Monday, September 29, 2014

Prayer and the charging rhino

I've made notes for half a dozen posts -- probably more.  I might even write a couple of them one day.  But this will be quick.

I saw this article the other day:  http://www.independent.com/news/2014/sep/24/pray-tell-hocus-pocus-happy-thoughts/

And so I wrote the author a fan e-mail:
__________

Dear Ms. Roshell,

First, I'm sorry that someone you loved had to go through a Year of Intolerable Shit.  I'm sorry that in the end nothing worked.  You don't need some idiot stranger to tell you how bad it is for all that to happen, but I recognize that it's really, really bad.

All that, though, is a prologue to saying, Thank you for your article "The Hocus Pocus of Happy Thoughts."  In the midst of Intolerable Shit you say something important about prayer, and you say it well.

Or rather, you say two different things – and that is part of what makes your article so good.  On the one hand, yes, there is the side of the discussion that involves a certain kind of … let's call it metaphysical reasoning, which gets murkier the closer you look at it for exactly the reasons you identify.  What good does prayer do?  Isn't it even a little insulting?  Or is there an angle you can choose from which it doesn't look so bad after all?  And so on …. 

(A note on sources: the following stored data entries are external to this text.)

theorem State.shutdownError_only {s : State} : Only [.now, .top] s (State.shutdownError s) := by
  unfold State.shutdownError
  exact .app State.hit_only rfl (.app Only.set_top rfl .refl)

theorem State.restart_only {s : State} : Only [.thm, .glade, .fst] s (State.restart s) := by
  unfold State.restart
  exact .ite (.app Only.set_thm_glade_fst rfl .refl) .refl

theorem State.shutdownOff_only {s : State} : Only [.now, .top, .thm, .glade, .fst] s (State.shutdownOff s) := by
  unfold State.shutdownOff
  exact .ite (.app State.restart_only rfl (.app Only.set_top rfl .refl)) (.app State.shutdownError_only rfl .refl)

theorem State.openWindow_only {s : State} : Only [.now, .thm, .fst] s (State.openWindow s) := by
  unfold State.openWindow
  exact .ite .refl (.app State.hit_only rfl (.app Only.set_thm_fst rfl .refl))

theorem State.shutdownOn_only {s : State} : Only [.now, .top, .thm, .fst] s (State.shutdownOn s) := by
  unfold State.shutdownOn
  exact .ite (.app State.shutdownError_only rfl .refl) (.app State.openWindow_only rfl (.app Only.set_top rfl .refl))

theorem State.writeShdn_only {on v} {s : State} :
    Only [.now, .top, .thm, .glade, .fst] s (State.writeShdn on v s) := by
  unfold State.writeShdn
  exact .ite (.ite (.app State.shutdownOn_only rfl .refl) (.app State.shutdownOff_only rfl .refl))
      (.app State.shutdownError_only rfl .refl)

theorem State.dieStep_only {s : State} :
    Only [.now, .regs, .live, .fab, .pwr, .thm, .flt, .glade, .fst, .log, .out] s (State.dieStep s) := by
  unfold State.dieStep
  exact Only.when (fun _ h0 => (.app State.restart_only rfl h0)) (Only.when (fun _ h0 =>
      (.app State.openWindow_only rfl h0)) (.app State.meter_only rfl (Only.when (fun _ h0 =>
      (.app State.logHw_only rfl h0)) (.app State.report_only rfl (.app Only.set_fab_pwr_thm rfl
      (.app State.judgeTref_only rfl .refl))))))

theorem State.droopLong_only {s : State} : Only [.now, .regs, .live, .pwr, .flt, .out] s (State.droopLong s) := by
  unfold State.droopLong
  exact .app State.report_only rfl (.app Only.set_pwr rfl .refl)

theorem State.droopOff_only {s : State} :
    Only [.now, .regs, .live, .fab, .pwr, .flt, .out] s (State.droopOff s) := by
  unfold State.droopOff
  exact .app State.meter_only rfl (.app State.report_only rfl (.app Only.set_pwr rfl .refl))

theorem State.droopOn_only {s : State} : Only [.now, .regs, .live, .fab, .pwr, .flt, .out] s (State.droopOn s) := by
  unfold State.droopOn
  exact .app State.meter_only rfl (.app State.report_only rfl (.app Only.set_pwr rfl .refl))

theorem State.setPower_only {p} {s : State} :
    Only [.now, .regs, .live, .pwr, .flt, .out] s (State.setPower p s) := by
  unfold State.setPower
  exact .app State.report_only rfl (.app Only.set_pwr rfl .refl)

theorem State.monitorIn_only {m pass} {s : State} :
    Only [.now, .regs, .live, .pwr, .flt, .out] s (State.monitorIn m pass s) := by
  unfold State.monitorIn
  exact .app State.setPower_only rfl .refl

theorem State.railIn_only {r} {s : State} : Only [.now, .regs, .live, .pwr, .flt, .out] s (State.railIn r s) := by
  unfold State.railIn
  exact .app State.setPower_only rfl .refl

theorem State.stepInputs_only {s : State} : Only [.now, .regs, .live, .pwr, .flt, .out] s (State.stepInputs s) := by
  unfold State.stepInputs
  exact (Only.takeFirst rfl (fun _ => (by
      split
      · exact (.some (fun _ h0 => (Only.access rfl (fun _ h1 => (.app State.writeLim_only rfl h1)) h0)))
      · exact (.some (fun _ h0 => (Only.access rfl (fun _ h1 => (.app State.writeTjadd_only rfl h1)) h0)))
      · exact (.some (fun _ h0 => (.app State.railIn_only rfl h0)))
      · exact (.some (fun _ h0 => (.app State.monitorIn_only rfl h0)))
      · exact .none)) .refl)

theorem State.tripped_only {s : State} : Only [.now, .pwr] s (State.tripped s) := by
  unfold State.tripped
  exact .app State.hit_only rfl (.app Only.set_pwr rfl .refl)

theorem State.underVoltage_only {s : State} :
    Only [.now, .regs, .live, .pwr, .flt, .out] s (State.underVoltage s) := by
  unfold State.underVoltage
  exact .app State.report_only rfl (.app Only.set_pwr rfl .refl)

theorem execCoreUnderVoltage_only {t} {s : State} :
    OnlyOut [.now, .regs, .live, .pwr, .flt, .out] s (execCoreUnderVoltage t s) := by
  unfold execCoreUnderVoltage
  exact OnlyOut.core rfl (fun _ h0 => (Only.when (fun _ h1 => (.app State.underVoltage_only rfl h1)) h0))

theorem execDieModelStep_only {t} {s : State} :
    OnlyOut [.now, .regs, .live, .fab, .pwr, .thm, .flt, .glade, .fst, .log, .out] s (execDieModelStep t s) := by
  unfold execDieModelStep
  exact OnlyOut.core rfl (fun _ h0 => (.app State.dieStep_only rfl (.app State.stepInputs_only rfl h0)))

theorem execDroopLong_only {t} {s : State} :
    OnlyOut [.now, .regs, .live, .pwr, .flt, .out] s (execDroopLong t s) := by
  unfold execDroopLong
  exact OnlyOut.core rfl (fun _ h0 => (Only.when (fun _ h1 => (.app State.droopLong_only rfl h1)) h0))

theorem execDroopRelease_only {t} {s : State} :
    OnlyOut [.now, .regs, .live, .fab, .pwr, .flt, .out] s (execDroopRelease t s) := by
  unfold execDroopRelease
  exact OnlyOut.core rfl (fun _ h0 => (Only.when (fun _ h1 => (.app State.droopOff_only rfl h1)) h0))

theorem execDroopTrip_only {t} {s : State} :
    OnlyOut [.now, .regs, .live, .fab, .pwr, .flt, .out] s (execDroopTrip t s) := by
  unfold execDroopTrip
  exact OnlyOut.core rfl (fun _ h0 => (.app State.tripped_only rfl (Only.when (fun _ h1 =>
      (.app State.droopOn_only rfl h1)) h0)))

theorem execMonitorSelfCheck_only {t m pass} {s : State} :
    OnlyOut [.now, .regs, .live, .pwr, .flt, .out] s (execMonitorSelfCheck t m pass s) := by
  unfold execMonitorSelfCheck
  exact OnlyOut.core rfl (fun _ h0 => (Only.once rfl (fun _ h1 => (.app State.monitorIn_only rfl h1)) h0))
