theorem State.romDone_canon {s : State} (h : s.Canonical) : (State.romDone s).Canonical := by
  unfold State.romDone
  exact (by
    dsimp only
    split
    · exact (State.writeMbEvt_canon (State.setRom_canon h))
    · exact (State.romAnswer_canon (State.setRom_canon h))
    · exact (State.romAnswer_canon (State.setRom_canon (.set_fst (fun k => by rw [Forester.untry_tcm]; exact k) h)))
    · exact h)

theorem State.romFail_canon {rc} {s : State} (h : s.Canonical) : (State.romFail rc s).Canonical := by
  unfold State.romFail
  exact State.romAnswer_canon (State.setRom_canon h)

theorem State.romIssue_canon {s : State} (h : s.Canonical) : (State.romIssue s).Canonical := by
  unfold State.romIssue
  exact (by
    split
    · exact (State.romDone_canon h)
    · exact (.ite (State.romFail_canon h) (.ite (State.writeNor_canon (.set_regs (fun k => rset_wf
        (norFill_wf k)) h)) (State.romFail_canon (State.writeNor_canon (.set_regs (fun k => rset_wf
        (norFill_wf k)) h))))))

theorem State.romSay_canon {rc ws} {s : State} (h : s.Canonical) : (State.romSay rc ws s).Canonical := by
  unfold State.romSay
  exact State.romReply_canon h

theorem State.romBegin_canon {s : State} (h : s.Canonical) : (State.romBegin s).Canonical := by
  unfold State.romBegin
  exact .ite (State.romSay_canon h) (.ite (State.romSay_canon h) (.ite (State.romSay_canon h) (State.romIssue_canon
      (State.setRom_canon (State.romSay_canon h)))))

theorem State.romCommit_canon {s : State} (h : s.Canonical) : (State.romCommit s).Canonical := by
  unfold State.romCommit
  exact .ite (State.romSay_canon h) (.ite (State.romSay_canon h) (.ite (State.romSay_canon h) (.ite
      (State.setRom_canon (State.cmdVerify_canon h)) (State.romSay_canon (State.cmdVerify_canon h)))))

theorem State.romReboot_canon {s : State} (h : s.Canonical) : (State.romReboot s).Canonical := by
  unfold State.romReboot
  exact State.resetForester_canon (State.romSay_canon h)

theorem State.romStart_canon {x} {s : State} (h : s.Canonical) : (State.romStart x s).Canonical := by
  unfold State.romStart
  exact State.romIssue_canon (State.setRom_canon h)

theorem State.romWrite_canon {s : State} (h : s.Canonical) : (State.romWrite s).Canonical := by
  unfold State.romWrite
  exact (.ite (State.romSay_canon h) (.ite (State.romSay_canon h) (by
    split
    · exact (State.romSay_canon h)
    · exact (State.romStart_canon h))))

theorem State.romServe_canon {s : State} (h : s.Canonical) : (State.romServe s).Canonical := by
  unfold State.romServe
  exact .ite (State.romSay_canon h) (.ite (State.romSay_canon h) (.ite (State.romBegin_canon h) (.ite
      (State.romWrite_canon h) (.ite (State.romCommit_canon h) (.ite (State.romSay_canon h) (.ite
      (State.romReboot_canon h) (State.romSay_canon h)))))))

theorem State.writeDoor_canon {v} {s : State} (h : s.Canonical) : (State.writeDoor v s).Canonical := by
  unfold State.writeDoor
  exact .ite (.when (fun _ h0 => (State.romServe_canon h0)) (State.mbStart_canon h)) (State.report_canon
      (.only Only.set_host rfl h))

theorem State.romNext_canon {s : State} (h : s.Canonical) : (State.romNext s).Canonical := by
  unfold State.romNext
  exact .ite (State.romIssue_canon (State.setRom_canon h)) h

theorem State.norEnd_canon {data} {s : State} (h : s.Canonical) : (State.norEnd data s).Canonical := by
  unfold State.norEnd
  exact .ite (.when (fun _ h0 => (State.norClosed_canon h0)) h) (.when (fun _ h0 => (State.romNext_canon h0))
      (State.norDone_canon h))

theorem State.romError_canon {s : State} (h : s.Canonical) : (State.romError s).Canonical := by
  unfold State.romError
  exact .when (fun _ h0 => (State.romFail_canon h0)) h

theorem State.norLate_canon {s : State} (h : s.Canonical) : (State.norLate s).Canonical := by
  unfold State.norLate
  exact .ite (.when (fun _ h0 => (State.norGiveUp_canon h0)) h) (.when (fun _ h0 => (State.romError_canon h0))
      (State.norTimeout_canon h))

theorem State.romVerified_canon {code} {s : State} (h : s.Canonical) : (State.romVerified code s).Canonical := by
  unfold State.romVerified
  exact (by
    dsimp only
    split
    · exact (.ite (State.romFail_canon h) (.ite (State.romFail_canon h) (State.romIssue_canon
        (State.setRom_canon h))))
    · exact h)

theorem State.secOver_canon {slot dir} {s : State} (h : s.Canonical) : (State.secOver slot dir s).Canonical := by
  unfold State.secOver
  exact .when (fun _ h0 => (State.romVerified_canon h0)) (State.secFinish_canon h)

theorem execMbDoor_canon {t req v} {s : State} (h : s.Canonical) : CanonOut (execMbDoor t req v s) := by
  unfold execMbDoor
  exact CanonOut.core (fun _ h0 => (.access (fun _ h1 => (State.writeDoor_canon h1)) h0)) h

theorem execSecCommandEnd_canon {t slot dir} {s : State} (h : s.Canonical) :
    CanonOut (execSecCommandEnd t slot dir s) := by
  unfold execSecCommandEnd
  exact CanonOut.core (fun _ h0 => (State.secOver_canon h0)) h

theorem execSpiNorCommandDone_canon {t data} {s : State} (h : s.Canonical) :
    CanonOut (execSpiNorCommandDone t data s) := by
  unfold execSpiNorCommandDone
  exact CanonOut.core (fun _ h0 => (State.norEnd_canon h0)) h

theorem execSpiNorWipTimeout_canon {t} {s : State} (h : s.Canonical) : CanonOut (execSpiNorWipTimeout t s) := by
  unfold execSpiNorWipTimeout
  exact CanonOut.core (fun _ h0 => (.when (fun _ h1 => (State.norLate_canon h1)) h0)) h

end Sys2Proof.Machine
end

It is true that a lot of ink has been spilled by a lot of people trying to answer these questions, and it's no surprise that some of those writers say interesting things of their own.  Fine, whatever – you're not trying to write a treatise or cover the literature.  That's not the point right now.  And the theoretical objections you make are sound ones that have to be answered by anybody who encourages others to pray.

What is particularly good about your article is that you also recognize the emotional side of the question which is more or less impervious to metaphysical quibbling – the side that recognizes "This may make no sense, but I'm hurting too much to care."  The side that says, finally, "I could do nothing more, and it felt like a betrayal to do anything less."  That's exactly right and perfectly said.  I can't read it without tearing up … just a bit.

There's a puzzle here.  It's important but I don't pretend to understand it.  Thank you for an article that is open to the puzzle, accepts it for what it is, and doesn't try to force it into some tidy, Procrustean solution.

I'm still really sorry that nothing worked.